78 BC Caesar joined the staff of Publius Servilius Vatia Isauricus as an officer , who, as proconsul in Cilicia, fought the pirates. He did not stay there long, however, as Sulla's death enabled him to return to Rome, where he continued his political career. As was customary at the time, he began as a public prosecutor and a member of the vigintisexviri , the subordinate magistrate officials of the republic. As a prosecutor, Caesar attracted a great deal of attention through a trial of extortion against Gnaeus Cornelius Dolabella , a supporter of Sulla, and thus once again proved his opposition to the Sulla camp. Despite his defeat in this case, his reputation was not damaged.
In order to avoid hostility from the Sullans, Caesar decided to leave Rome again. It was unusual that he did not volunteer for a military mission to make a name for himself as an officer, but went on a study trip to Rhodes , where he wanted to improve his speaking skills with the rhetorician Molon . On the way to Rhodes he got in 75/74 BC. In the captivity of pirates near the island of Pharmakussa . He allegedly asked her to demand a higher ransom for him because he was worth far more than the asking price. After his release he organized a private naval force, captured the pirates and crucified them as he had announced to them when he was still their prisoner.

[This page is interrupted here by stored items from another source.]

-- ==== Sys2Proof/Machine/Bits.lean ====
section
/-! DEFINITION. The notation of spec/00_scope.md section 5 on bit vectors. -/

namespace Sys2Proof.Machine

/-- `SEXT` (spec/00_scope.md R14): the most significant bit is replicated up to 16 bits. -/
def sext16 {n : Nat} (v : BitVec n) : Word := v.signExtend 16

/-- `ZEXT` (spec/00_scope.md R15). -/
def zext16 {n : Nat} (v : BitVec n) : Word := v.setWidth 16

/-- Left shift with zero fill (spec/00_scope.md R12). -/
def shl (a : Word) (b : Nat) : Word := a <<< b

/-- Right shift filling with the bit `c` (spec/00_scope.md R13). -/
def shr (a : Word) (b : Nat) (c : Bool) : Word :=
  if c then ~~~(~~~a >>> b) else a >>> b

/-- A word address with bit 0 treated as 0 (spec/20_memory.md R53; spec/10_state.md R26). -/
def alignWord (a : Word) : Word := a &&& 0xFFFE

end Sys2Proof.Machine
end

Early 73 BC Caesar was co-opted into the pontifices priestly college instead of his mother's deceased cousin, Gaius Aurelius Cotta . 69 or 68 BC He finally held the bursary , the lowest level of the politically important offices of the Roman Republic. After holding this office, he was accepted into the Senate . He served as quaestor in Spain under the propaetor Antistius Vetus . But before he could leave for Spain, there were two deaths in his family. His aunt Julia and his wife Cornelia died briefly one after the other.
After his return from Spain, Caesar married Pompeia , a wealthy granddaughter of Sulla, whose wealth he immediately used for his political ascent: 65 BC. He was a curular aedile and gained great popularity through splendid games through which he got himself heavily in debt. 63 BC He was elected to the important office of Pontifex Maximus , the high priest. This choice is to be seen as Caesar's first extraordinary career leap, since the office of high priest was traditionally reserved for consulars (former consuls). As in his games as aedile , he was financially supported by Marcus Licinius Crassus , who was currently the richest man in Rome, although it is unclear how good Caesar's relationship with Crassus was at that time.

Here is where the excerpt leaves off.